Я сидела в кресле, зажатая со всех сторон тучными мужчинами, от которых пахло чем-то животным, в забитом душном зале, куда пришли накрашенные нарядные девушки и спинки у стульев мягко прогинались от напряжения тела, а свет был тусклым и все люди приятными и блаженными.

Но их не было.

Я купила какой-то билет с рук, так как в продаже больше не оставалось, дрожащими руками сдавала вещи в гардероб, уже подсознательно зная, что их здесь нет и не будет. Но я ждала. Ждала ночь и день, ходила вокруг манускриптов на выставке в Эрмитаже и мечтательно перелистывала забитые миниатюрами страницы каких-то четверичных армянских Евангелий.

Но их не было. Они просто не приехали.

А потом я бродила по Марсову полю в лужах и полнейшем затмении мозга, разговаривая вслух с Лешей Кульбиным и древними миниатюристами, украшавшими затейливыми тончайшими львами и грифами эти загадочные Евангелия….И львы были как живые и похожие на прозрачный голубой фарфор, и женщины кормили овец грудью, и молодые, безбородые лица святых с потрескавшихся фресок… И разрушенные храмы…

Спектакль был ужасным. До последнего я бороздила глазами окружающее пространство, надеясь увидеть тех, к кому пришла. В каждое человеческое существо я заглядывала с немым вопросом — где они? Но все были немы.
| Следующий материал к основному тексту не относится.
/-- Settles O47: the words read are the window words, and their bytes are the window's. -/
theorem dumpReadsTheBufferBytes : Obligations.DumpReadsTheBufferBytes := by
  intro h b n hr hw hs hn
  have hoffsets : ∀ o ∈ (List.range (ceilDiv n 4)).map (4 * ·), o < b.cap h.machine.cfg.params ∧ o % 4 = 0 := by
    refine List.forall_mem_map.2 fun j hj => ?_
    have hj' := List.mem_range.1 hj
    unfold ceilDiv at hj'
    omega
  obtain ⟨h', hrun, hreads, hmachine, hwaiting⟩ := HostState.issueAll_window_reads _ hr hs hoffsets
  refine ⟨h', _, ?_, hreads, ?_, unpack_window_words h.machine b hn, hmachine, hwaiting.trans hw⟩
  · rw [HostOp.run, hw, if_neg Bool.false_ne_true, if_neg (by simp), HostOp.expand, ← hrun, List.map_map]
    rfl
  · rw [List.length_map, List.length_map, List.length_range]

end Sys2Proof.Machine
end

section
/-! The pseudo-instruction `wait`, along every list of turns of the core (R51, R121, R216, R233, R253). -/
namespace Sys2Proof.Machine

/-! ### One poll -/

/-- The state in which the command's completion leaves the machine (R216). -/
def completion (i : Instr) (m : State) : State := (beforeCommit i m).complete (outPairOf i) (finishOf i m)

theorem exec_completion (i : Instr) (m : State) : exec i m = .next (completion i m) := exec_eq i m

theorem completion_done (i : Instr) (m : State) : (completion i m).done = true := State.complete_done ..

/-- A completion neither reads nor changes the port's last answer. -/
theorem completion_answer (i : Instr) (m : State) (a : Option Answer) :
    completion i { m with answer := a } = { completion i m with answer := a } := by
  cases i with
  | encode src => cases src <;> rfl
  | decode | mgf1 | hash => rfl

/-- The host after a poll of `wait` that found the machine `m`. -/
def HostState.polled (h : HostState) (m : State) : HostState :=
  { h with
    machine := { m with answer := some (.read m.statusWord) }
    turns := h.turns.tail
    reads := h.reads ++ [m.statusWord] }

theorem HostState.issue_poll {h : HostState} (hr : h.machine.rst = false)
    (hq : h.turns.headD true = false ∨ h.machine.seq = .idle) :
    h.issue (readOf RegName.status.offset) = .next (h.polled h.machine) := by
  rw [HostState.issue_served hr hq, HostState.served_poll, HostState.polled]

theorem HostState.issue_poll_completed {h : HostState} {i : Instr} (hr : h.machine.rst = false)
    (hd : h.turns.headD true = true) (hs : h.machine.seq = .busy i) :
    h.issue (readOf RegName.status.offset) = .next (h.polled (completion i h.machine)) := by
  rw [HostState.issue_completed hr hd hs, HostState.served_poll, HostState.polled, completion]

theorem HostState.sawDone_polled (h : HostState) (m : State) : (h.polled m).sawDone = m.done :=
  statusWord_done m

section
variable {h : HostState} {m : State} (hpoll : h.issue (readOf RegName.status.offset) = .next (h.polled m))
include hpoll

/-- A poll that finds DONE = 1 ends the loop, whatever turns are left. -/
theorem waitLoop_of_done (hdone : m.done = true) (turns : List Bool) : waitLoop turns h = .next (h.polled m) := by
  have hsaw : (h.polled m).sawDone = true := (h.sawDone_polled m).trans hdone
  cases turns <;> simp only [waitLoop, HostOp.expand, HostState.issueAll_singleton, hpoll, onNext, hsaw, if_true]

/-- A poll that finds DONE = 0 goes on while turns are left. -/
theorem waitLoop_cons_of_not_done (hdone : m.done = false) (turn : Bool) (turns : List Bool) :
    waitLoop (turn :: turns) h = waitLoop turns (h.polled m) := by
  have hsaw : (h.polled m).sawDone = false := (h.sawDone_polled m).trans hdone
  simp only [waitLoop, HostOp.expand, HostState.issueAll_singleton, hpoll, onNext, hsaw, Bool.false_eq_true, if_false]

/-- A poll that finds DONE = 0 with no turn left is one of a loop that does not end (R253). -/
theorem waitLoop_nil_of_not_done (hdone : m.done = false) :
    waitLoop [] h = .next { h.polled m with waiting := true } := by
  have hsaw : (h.polled m).sawDone = false := (h.sawDone_polled m).trans hdone
  simp only [waitLoop, HostOp.expand, HostState.issueAll_singleton, hpoll, onNext, hsaw, Bool.false_eq_true, if_false]

end

/-! ### The loop -/

theorem run_wait {h : HostState} (hw : h.waiting = false) : HostOp.wait.run h = waitLoop h.turns h := by
  rw [HostOp.run, hw, if_neg Bool.false_ne_true, if_pos rfl]

theorem run_of_waiting {h : HostState} (hw : h.waiting = true) (op : HostOp) : op.run h = .next h := by
  rw [HostOp.run, if_pos hw]

/-- IDLE with DONE = 0 no turn of the core changes anything, and the loop does not end (R253). -/
theorem waitLoop_idle_not_done (turns : List Bool) {h : HostState} (hr : h.machine.rst = false)
    (hs : h.machine.seq = .idle) (hdone : h.machine.done = false) :
    ∃ h', waitLoop turns h = .next h' ∧ h'.waiting = true ∧
      h'.machine = { h.machine with answer := h'.machine.answer } := by
  have hpoll := HostState.issue_poll hr (.inr hs)
  induction turns generalizing h with
  | nil => exact ⟨_, waitLoop_nil_of_not_done hpoll hdone, rfl, rfl⟩
  | cons turn turns ih =>
    obtain ⟨h', hrun, hw, hmachine⟩ :=
      ih (h := h.polled h.machine) hr hs hdone (HostState.issue_poll (h := h.polled h.machine) hr (.inr hs))
    exact ⟨h', (waitLoop_cons_of_not_done hpoll hdone turn turns).trans hrun, hw, hmachine⟩

/-- `h'` is the host `h` after a `wait` for the BUSY command `i`: the machine has completed it, and the words read before
the last one are the STATUS of the BUSY machine (R121, R216). -/
structure WaitedFor (i : Instr) (h h' : HostState) : Prop where
  waiting : h'.waiting = h.waiting
  machine : h'.machine =
    { completion i h.machine with answer := some (.read (completion i h.machine).statusWord) }
  reads : ∃ ws, h'.reads = h.reads ++ ws ++ [(completion i h.machine).statusWord] ∧
    ∀ w ∈ ws, w = h.machine.statusWord

theorem WaitedFor.of_completion (i : Instr) (h : HostState) : WaitedFor i h (h.polled (completion i h.machine)) where
  waiting := rfl
  machine := rfl
  reads := ⟨[], by rw [List.append_nil, HostState.polled], nofun⟩

/-- A poll that finds the command BUSY is one of its words. -/
theorem WaitedFor.of_poll {i : Instr} {h h' : HostState} (hwaited : WaitedFor i (h.polled h.machine) h') :
    WaitedFor i h h' := by
  have hcompletion : completion i (h.polled h.machine).machine =
      { completion i h.machine with answer := some (.read h.machine.statusWord) } := completion_answer ..
  obtain ⟨hwaiting, hmachine, ws, hreads, hws⟩ := hwaited
  rw [hcompletion] at hmachine hreads
  refine ⟨hwaiting, hmachine, h.machine.statusWord :: ws, ?_, List.forall_mem_cons.2 ⟨rfl, hws⟩⟩
  rw [hreads, HostState.polled, List.append_assoc h.reads]
  rfl

/-- While a command is BUSY with DONE = 0 the loop ends with its completion: at the first turn of the core, which comes
at the latest when the list of turns is used up (R216, R233). -/
theorem waitLoop_busy {i : Instr} {h : HostState} (hr : h.machine.rst = false) (hs : h.machine.seq = .busy i)
    (hdone : h.machine.done = false) : ∃ h', waitLoop h.turns h = .next h' ∧ WaitedFor i h h' := by
  induction hturns : h.turns generalizing h with
  | nil =>
    have hpoll := HostState.issue_poll_completed hr (by rw [hturns]; rfl) hs
    exact ⟨_, waitLoop_of_done hpoll (completion_done i _) [], .of_completion i h⟩
  | cons turn turns ih =>
    cases turn with
    | true =>
      have hpoll := HostState.issue_poll_completed hr (by rw [hturns]; rfl) hs
      exact ⟨_, waitLoop_of_done hpoll (completion_done i _) _, .of_completion i h⟩
    | false =>
      have hpoll := HostState.issue_poll hr (.inl (by rw [hturns]; rfl))
      obtain ⟨h', hrun, hwaited⟩ := ih (h := h.polled h.machine) hr hs hdone (congrArg List.tail hturns)
      exact ⟨h', (waitLoop_cons_of_not_done hpoll hdone false turns).trans hrun, hwaited.of_poll⟩

/-- IDLE with DONE = 1 the loop ends at its first read. -/
theorem run_wait_done {h : HostState} (hw : h.waiting = false) (hr : h.machine.rst = false)
    (hs : h.machine.seq = .idle) (hdone : h.machine.done = true) :
    HostOp.wait.run h = .next (h.polled h.machine) := by
  rw [run_wait hw]
  exact waitLoop_of_done (HostState.issue_poll hr (.inr hs)) hdone _

theorem run_wait_busy {i : Instr} {h : HostState} (hw : h.waiting = false) (hr : h.machine.rst = false)
    (hs : h.machine.seq = .busy i) (hdone : h.machine.done = false) :
    ∃ h', HostOp.wait.run h = .next h' ∧ WaitedFor i h h' := by
  rw [run_wait hw]
  exact waitLoop_busy hr hs hdone

theorem WaitedFor.done {i : Instr} {h h' : HostState} (hwaited : WaitedFor i h h') : h'.machine.done = true := by
  rw [hwaited.machine]
  exact completion_done i h.machine

/-- With DONE = 1 or a command BUSY, `wait` ends with DONE = 1 (R233). -/
theorem run_wait_ends {h : HostState} (hw : h.waiting = false) (hr : h.machine.rst = false)
    (hcases : h.machine.seq = .idle ∧ h.machine.done = true ∨ ∃ i, h.machine.seq = .busy i ∧ h.machine.done = false) :
    ∃ h', HostOp.wait.run h = .next h' ∧ h'.waiting = false ∧ h'.machine.done = true := by
  rcases hcases with ⟨hs, hdone⟩ | ⟨i, hs, hdone⟩
  · exact ⟨_, run_wait_done hw hr hs hdone, hw, hdone⟩
  · obtain ⟨h', hrun, hwaited⟩ := run_wait_busy hw hr hs hdone
    exact ⟨h', hrun, hwaited.waiting.trans hw, hwaited.done⟩

/-- Any word written to CMD of an IDLE machine ends at once or is BUSY with DONE = 0 (R215). -/
theorem serve_command_cases {s : State} (hs : s.seq = .idle) (v : Word) :
    (s.serve (writeOf RegName.cmd.offset v)).rst = s.rst ∧
    ((s.serve (writeOf RegName.cmd.offset v)).seq = .idle ∧ (s.serve (writeOf RegName.cmd.offset v)).done = true ∨
      ∃ i, (s.serve (writeOf RegName.cmd.offset v)).seq = .busy i ∧
        (s.serve (writeOf RegName.cmd.offset v)).done = false) := by
  cases hd : decodeCmd v with
  | legal i =>
    rw [serve_legal_command hs hd]
    exact ⟨rfl, .inr ⟨i, rfl, rfl⟩⟩
  | illegal r =>
    have hserve : s.serve (writeOf RegName.cmd.offset v) = _ := serve_illegal_command hs hd
    rw [hserve]
    exact ⟨rfl, .inl ⟨hs, rfl⟩⟩

theorem run_swReg_idle {h : HostState} (hw : h.waiting = false) (hr : h.machine.rst = false)
    (hs : h.machine.seq = .idle) (r : RegName) (v : Word) :
    (HostOp.swReg r v).run h = .next (h.served h.machine (writeOf r.offset v)) := by
  rw [HostOp.run, hw, if_neg Bool.false_ne_true, if_neg nofun, HostOp.expand, HostState.issueAll_singleton,
    HostState.issue_served hr (.inr hs)]

theorem runProgram_pair {first second : HostOp} {h h₁ h₂ : HostState} (h1 : first.run h = .next h₁)
    (h2 : second.run h₁ = .next h₂) : runProgram [first, second] h = .next h₂ := by
  simp only [runProgram, h1, h2, onNext]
Жалея себя я даже поплакала — но так… Для бутафории…

Больнее всего было все дальнейшее смотреть — какую-то порнографию про русскую деревеньку, где армянские актеры изображали пьяных трактористов на завалинке, скача по сцене в кепках и гармошках. Мне было гнусно, противно, бесконечно разочарованно.

Я пришла к ним… К Параджанову, к загадочному Евангелию и каменным крестам с обглоданными ветром краями, к ноющему дудуку и грусти, которые я видела. Но на сцене упрямо пытались веселиться под банальные анекдоты. Хоть и с плачущими глазами.

А потом я ползла к метро, убежав с антракта, и мне хотелось скулить от обиды.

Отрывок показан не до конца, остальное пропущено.